Comme les mouvements sociaux qui les ont précédés, les étudiants en grève reconnaissent qu’on ne peut compter sur nos dirigeants pour changer les politiques non durables dans les secteurs clés de l’énergie, des transports et du logement. Seule une pression massive de l’opinion publique peut les amener à le faire - et cela exige une action politique collective du type de celle que nous avons vue pendant la semaine de protestations mondiales.

Trop peu, trop tard ?

Les lobbies du pétrole, du gaz et du charbon sont de puissants opposants qui ont l’oreille des politiciens des pays les plus polluants. Le Canada, qui se classe au sixième rang mondial pour la consommation d’énergie, ne fait pas exception. Bien que la Loi sur la tarification de la pollution par les gaz à effet de serre, adoptée en 2018, suive l’approche préconisée par les scientifiques et les économistes spécialistes des changements climatiques, son avenir est précaire -surtout en cette année électorale.
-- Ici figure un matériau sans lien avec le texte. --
-- ==== Sys2Proof/Laws/PerInstr.lean ====
section
/-! SUPPORT. The statement made of every instruction as syntax, one lemma per constructor: its word passes `legal(CMD)` of
30_encoding.md R66, whatever its operand. -/

namespace Sys2Proof.Laws.Encoding

/-- The instruction's word is legal (30_encoding.md R66). -/
def Statement (i : Instr) : Prop := (fieldsOf (encode i)).legal = true

theorem of_fields {i : Instr} (h : (encodeFields i).legal = true) : Statement i := by
  rw [Statement, encode, fieldsOf_wordOf]; exact h

theorem deca (raw : Half) : Statement (.deca raw) := of_fields rfl
theorem dect (raw : Half) : Statement (.dect raw) := of_fields rfl
theorem encA (temp : Half) : Statement (.encA temp) := of_fields rfl
theorem encT (temp : Half) : Statement (.encT temp) := of_fields rfl
theorem setfAlertMode : Statement .setfAlertMode := of_fields rfl
theorem setfAlertPol : Statement .setfAlertPol := of_fields rfl
theorem setfAlertSel : Statement .setfAlertSel := of_fields rfl
theorem setfAlertCtrl : Statement .setfAlertCtrl := of_fields rfl
theorem setfAlertStat : Statement .setfAlertStat := of_fields rfl
theorem setfIntClear : Statement .setfIntClear := of_fields rfl
theorem setfWinLock : Statement .setfWinLock := of_fields rfl
theorem setfCritLock : Statement .setfCritLock := of_fields rfl
theorem setfShutdown : Statement .setfShutdown := of_fields rfl
theorem clrfAlertMode : Statement .clrfAlertMode := of_fields rfl
theorem clrfAlertPol : Statement .clrfAlertPol := of_fields rfl
theorem clrfAlertSel : Statement .clrfAlertSel := of_fields rfl
theorem clrfAlertCtrl : Statement .clrfAlertCtrl := of_fields rfl
theorem clrfAlertStat : Statement .clrfAlertStat := of_fields rfl
theorem clrfIntClear : Statement .clrfIntClear := of_fields rfl
theorem clrfWinLock : Statement .clrfWinLock := of_fields rfl
theorem clrfCritLock : Statement .clrfCritLock := of_fields rfl
theorem clrfShutdown : Statement .clrfShutdown := of_fields rfl
theorem sethyst (temp : Half) : Statement (.sethyst temp) := of_fields rfl
theorem setres (temp : Half) : Statement (.setres temp) := of_fields rfl
theorem getres : Statement .getres := of_fields rfl
theorem islock : Statement .islock := of_fields rfl
theorem setlimUpper (temp : Half) : Statement (.setlimUpper temp) := of_fields rfl
theorem setlimLower (temp : Half) : Statement (.setlimLower temp) := of_fields rfl
theorem setlimCrit (temp : Half) : Statement (.setlimCrit temp) := of_fields rfl
theorem getlimUpper : Statement .getlimUpper := of_fields rfl
theorem getlimLower : Statement .getlimLower := of_fields rfl
theorem getlimCrit : Statement .getlimCrit := of_fields rfl
theorem getamb : Statement .getamb := of_fields rfl
theorem getalert : Statement .getalert := of_fields rfl
theorem beginCheck : Statement .beginCheck := of_fields rfl

/-- Every term of `Instr` is a legal command. -/
theorem legal_encode (i : Instr) : (fieldsOf (encode i)).legal = true := by
  cases i
  case deca => exact deca _
  case dect => exact dect _
  case encA => exact encA _
  case encT => exact encT _
  case setfAlertMode => exact setfAlertMode
  case setfAlertPol => exact setfAlertPol
  case setfAlertSel => exact setfAlertSel
  case setfAlertCtrl => exact setfAlertCtrl
  case setfAlertStat => exact setfAlertStat
  case setfIntClear => exact setfIntClear
  case setfWinLock => exact setfWinLock
  case setfCritLock => exact setfCritLock
  case setfShutdown => exact setfShutdown
  case clrfAlertMode => exact clrfAlertMode
  case clrfAlertPol => exact clrfAlertPol
  case clrfAlertSel => exact clrfAlertSel
  case clrfAlertCtrl => exact clrfAlertCtrl
  case clrfAlertStat => exact clrfAlertStat
  case clrfIntClear => exact clrfIntClear
  case clrfWinLock => exact clrfWinLock
  case clrfCritLock => exact clrfCritLock
  case clrfShutdown => exact clrfShutdown
  case sethyst => exact sethyst _
  case setres => exact setres _
  case getres => exact getres
  case islock => exact islock
  case setlimUpper => exact setlimUpper _
  case setlimLower => exact setlimLower _
  case setlimCrit => exact setlimCrit _
  case getlimUpper => exact getlimUpper
  case getlimLower => exact getlimLower
  case getlimCrit => exact getlimCrit
  case getamb => exact getamb
  case getalert => exact getalert
  case beginCheck => exact beginCheck

end Sys2Proof.Laws.Encoding
end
Et c’est peut-être trop peu, trop tard. Les émissions du Canada en 2018 étaient supérieures de sept pour cent à celles de 1997, l’année où nous avons signé le Protocole de Kyoto.

La participation massive à des manifestations d’action pour le climat dans le monde entier n’est peut-être pas vaine. Les libéraux fédéraux ont annoncé qu’ils s’engageront à atteindre l’objectif de zéro émission nette en 2050 s’ils sont réélus.

Toutefois, pour atteindre cet objectif, nous devrons réduire considérablement notre dépendance à l’égard des combustibles fossiles et accélérer les investissements dans les sources d’énergie et les infrastructures de remplacement propres. Cela nécessiterait très certainement l’abandon du pipeline Trans Mountain, pour commencer.

Étant donné les redoutables opposants - les industries du pétrole, du gaz et du charbon - les jeunes ont raison de dire que nous devons tous assumer notre responsabilité politique collective si nous voulons arrêter les changements climatiques.

Monique Deveaux

Professeure de philosophie à l’Université de Guelph (Ontario).